# Cutting concrete foundation for a gas line



## lindat (Oct 29, 2011)

I'm going to remodel my kitchen. 1 story, concrete slab. I want to move my gas stove top (next to a wall) to a center island (no walls). Where do I start?


----------



## JTGP (Oct 29, 2011)

Pictures of the kitchen would help!


----------



## joecaption (Oct 29, 2011)

Concrete foundation, or a concrete slab?
Let the gas company run the lines not you!!!
There going to run the lines through a piece of PVC or at least a PVC coated copper line.


----------



## BridgeMan (Nov 7, 2011)

Good advice from joecaption, but if you happen to be located in a rural area, on propane, then there is no "gas company."  If that's the case, here are a few things to think about:

Installing a gas line under an existing slab isn't impossible, but it can be challenging for a typical homeowner.  You'd have to tap into the line where it enters the house, and then run a new line along an exterior wall and then down below grade at the kitchen.  Directional boring would get you from the outside of the house to the kitchen target location you're shooting for, and can be done by a qualified plumbing outfit--many have rigs equipped to do so efficiently, but it will require digging a work-pit to enable access for the boring equipment.  I've done several "amateur" borings under concrete slabs successfully, but the longest was only 5' or so.  Used a half-inch electric drill, with a home-made spade bit, and lots of bit extensions.  The gas lines I installed were black steel pipe, with threaded connections.  And don't forget to do a leak-down test, to make sure all fittings are absolutely tight.  You don't want an accumulation of gas under the house, waiting for the right event to go "poof"!

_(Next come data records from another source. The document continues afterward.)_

/-- VSAR_X (R255). -/
def opVsarX (u : VUnit) (g : BitVec 4) (d a : BitVec 5) (sx : BitVec 6) (m : BitVec 2) (x : BitVec 3) : SlotOp :=
  .plain u.slot (Instr.vsarX u g d a sx m x).wf g (semVsarX u d a sx m x)
def execVsarX (u : VUnit) (g : BitVec 4) (d a : BitVec 5) (sx : BitVec 6) (m : BitVec 2) (x : BitVec 3) (s : State) : Out := issueLone (opVsarX u g d a sx m x) true false s

/-- VCMP_EQ_X (R254). -/
def opVcmpEqX (u : VUnit) (g : BitVec 4) (d : BitVec 3) (a : BitVec 5) (sx : BitVec 6) (m : BitVec 2) (x : BitVec 3) : SlotOp :=
  .plain u.slot (Instr.vcmpEqX u g d a sx m x).wf g (semVcmpEqX a sx m x u d)
def execVcmpEqX (u : VUnit) (g : BitVec 4) (d : BitVec 3) (a : BitVec 5) (sx : BitVec 6) (m : BitVec 2) (x : BitVec 3) (s : State) : Out := issueLone (opVcmpEqX u g d a sx m x) true false s

/-- VCMP_LT_X (R254). -/
def opVcmpLtX (u : VUnit) (g : BitVec 4) (d : BitVec 3) (a : BitVec 5) (sx : BitVec 6) (m : BitVec 2) (x : BitVec 3) : SlotOp :=
  .plain u.slot (Instr.vcmpLtX u g d a sx m x).wf g (semVcmpLtX a sx m x u d)
def execVcmpLtX (u : VUnit) (g : BitVec 4) (d : BitVec 3) (a : BitVec 5) (sx : BitVec 6) (m : BitVec 2) (x : BitVec 3) (s : State) : Out := issueLone (opVcmpLtX u g d a sx m x) true false s

/-- VDUP (R256). -/
def opVdup (u : VUnit) (g : BitVec 4) (d a : BitVec 5) (sx : BitVec 6) (m : BitVec 2) (x : BitVec 3) : SlotOp :=
  .plain u.slot (Instr.vdup u g d a sx m x).wf g (semVdup u d sx m x)
def execVdup (u : VUnit) (g : BitVec 4) (d a : BitVec 5) (sx : BitVec 6) (m : BitVec 2) (x : BitVec 3) (s : State) : Out := issueLone (opVdup u g d a sx m x) true false s

/-- VINS (R257). -/
def opVins (u : VUnit) (g : BitVec 4) (d a : BitVec 5) (sx : BitVec 6) (m : BitVec 2) (x : BitVec 3) : SlotOp :=
  .plain u.slot (Instr.vins u g d a sx m x).wf g (semVins u d a sx m x)
def execVins (u : VUnit) (g : BitVec 4) (d a : BitVec 5) (sx : BitVec 6) (m : BitVec 2) (x : BitVec 3) (s : State) : Out := issueLone (opVins u g d a sx m x) true false s

/-- VEXT (R258). -/
def opVext (u : VUnit) (g : BitVec 4) (d : BitVec 3) (a : BitVec 5) (sx : BitVec 6) (m : BitVec 2) (x : BitVec 3) : SlotOp :=
  .plain u.slot (Instr.vext u g d a sx m x).wf g (semVext a sx x u d)
def execVext (u : VUnit) (g : BitVec 4) (d : BitVec 3) (a : BitVec 5) (sx : BitVec 6) (m : BitVec 2) (x : BitVec 3) (s : State) : Out := issueLone (opVext u g d a sx m x) true false s

/-- MAND (R259). -/
def opMand (u : VUnit) (g : BitVec 4) (d a b : BitVec 3) : SlotOp :=
  .plain u.slot (Instr.mand u g d a b).wf g (semMand u d a b)
def execMand (u : VUnit) (g : BitVec 4) (d a b : BitVec 3) (s : State) : Out := issueLone (opMand u g d a b) true false s

/-- MOR (R259). -/
def opMor (u : VUnit) (g : BitVec 4) (d a b : BitVec 3) : SlotOp :=
  .plain u.slot (Instr.mor u g d a b).wf g (semMor u d a b)
def execMor (u : VUnit) (g : BitVec 4) (d a b : BitVec 3) (s : State) : Out := issueLone (opMor u g d a b) true false s

/-- MXOR (R259). -/
def opMxor (u : VUnit) (g : BitVec 4) (d a b : BitVec 3) : SlotOp :=
  .plain u.slot (Instr.mxor u g d a b).wf g (semMxor u d a b)
def execMxor (u : VUnit) (g : BitVec 4) (d a b : BitVec 3) (s : State) : Out := issueLone (opMxor u g d a b) true false s

/-- MANDN (R259). -/
def opMandn (u : VUnit) (g : BitVec 4) (d a b : BitVec 3) : SlotOp :=
  .plain u.slot (Instr.mandn u g d a b).wf g (semMandn u d a b)
def execMandn (u : VUnit) (g : BitVec 4) (d a b : BitVec 3) (s : State) : Out := issueLone (opMandn u g d a b) true false s

/-- MPOP (R260). -/
def opMpop (u : VUnit) (g : BitVec 4) (d a : BitVec 3) : SlotOp :=
  .plain u.slot (Instr.mpop u g d a).wf g (semMpop u d a)
def execMpop (u : VUnit) (g : BitVec 4) (d a : BitVec 3) (s : State) : Out := issueLone (opMpop u g d a) true false s

/-- MFIRST (R260). -/
def opMfirst (u : VUnit) (g : BitVec 4) (d a : BitVec 3) : SlotOp :=
  .plain u.slot (Instr.mfirst u g d a).wf g (semMfirst u d a)
def execMfirst (u : VUnit) (g : BitVec 4) (d a : BitVec 3) (s : State) : Out := issueLone (opMfirst u g d a) true false s

/-- VSEL (R261). -/
def opVsel (u : VUnit) (g : BitVec 4) (d a b : BitVec 5) (m : BitVec 3) : SlotOp :=
  .plain u.slot (Instr.vsel u g d a b m).wf g (semVsel u d a b m)
def execVsel (u : VUnit) (g : BitVec 4) (d a b : BitVec 5) (m : BitVec 3) (s : State) : Out := issueLone (opVsel u g d a b m) true false s

/-- VPERM (R262). -/
def opVperm (u : VUnit) (g : BitVec 4) (d a b : BitVec 5) (m x : BitVec 3) : SlotOp :=
  .plain u.slot (Instr.vperm u g d a b m x).wf g (semVperm u d a b m x)
def execVperm (u : VUnit) (g : BitVec 4) (d a b : BitVec 5) (m x : BitVec 3) (s : State) : Out := issueLone (opVperm u g d a b m x) true false s

/-- VROT_X (R262). -/
def opVrotX (u : VUnit) (g : BitVec 4) (d a : BitVec 5) (sx : BitVec 6) (m : BitVec 2) (x : BitVec 3) : SlotOp :=
  .plain u.slot (Instr.vrotX u g d a sx m x).wf g (semVrotX u d a sx m x)
def execVrotX (u : VUnit) (g : BitVec 4) (d a : BitVec 5) (sx : BitVec 6) (m : BitVec 2) (x : BitVec 3) (s : State) : Out := issueLone (opVrotX u g d a sx m x) true false s

/-- VZIP (R262). -/
def opVzip (u : VUnit) (g : BitVec 4) (d a b : BitVec 5) (m x : BitVec 3) : SlotOp :=
  .plain u.slot (Instr.vzip u g d a b m x).wf g (semVzip u d a b m x)
def execVzip (u : VUnit) (g : BitVec 4) (d a b : BitVec 5) (m x : BitVec 3) (s : State) : Out := issueLone (opVzip u g d a b m x) true false s

/-- VUNZIP (R262). -/
def opVunzip (u : VUnit) (g : BitVec 4) (d a b : BitVec 5) (m x : BitVec 3) : SlotOp :=
  .plain u.slot (Instr.vunzip u g d a b m x).wf g (semVunzip u d a b m x)
def execVunzip (u : VUnit) (g : BitVec 4) (d a b : BitVec 5) (m x : BitVec 3) (s : State) : Out := issueLone (opVunzip u g d a b m x) true false s

/-- VCOMPRESS (R263). -/
def opVcompress (u : VUnit) (g : BitVec 4) (d a b : BitVec 5) (m x : BitVec 3) : SlotOp :=
  .plain u.slot (Instr.vcompress u g d a b m x).wf g (semVcompress u d a b m x)
def execVcompress (u : VUnit) (g : BitVec 4) (d a b : BitVec 5) (m x : BitVec 3) (s : State) : Out := issueLone (opVcompress u g d a b m x) true false s

/-- VEXPAND (R263). -/
def opVexpand (u : VUnit) (g : BitVec 4) (d a b : BitVec 5) (m x : BitVec 3) : SlotOp :=
  .plain u.slot (Instr.vexpand u g d a b m x).wf g (semVexpand u d a b m x)
def execVexpand (u : VUnit) (g : BitVec 4) (d a b : BitVec 5) (m x : BitVec 3) (s : State) : Out := issueLone (opVexpand u g d a b m x) true false s

/-- VIDX (R262). -/
def opVidx (u : VUnit) (g : BitVec 4) (d : BitVec 5) (i : BitVec 8) (x : BitVec 3) : SlotOp :=
  .plain u.slot (Instr.vidx u g d i x).wf g (semVidx u d i x)
def execVidx (u : VUnit) (g : BitVec 4) (d : BitVec 5) (i : BitVec 8) (x : BitVec 3) (s : State) : Out := issueLone (opVidx u g d i x) true false s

A far simpler approach might be to go through the attic with the gas line, and then down into the kitchen at your new island location.  You could locate the line in some false kitchen columns, located at the corners of the island and abutting a short pony wall to define the end of the island.  Or use just 2 columns in the middle of the island, one on each side of the range, to support the custom range hood the wife has been dreaming about forever.


----------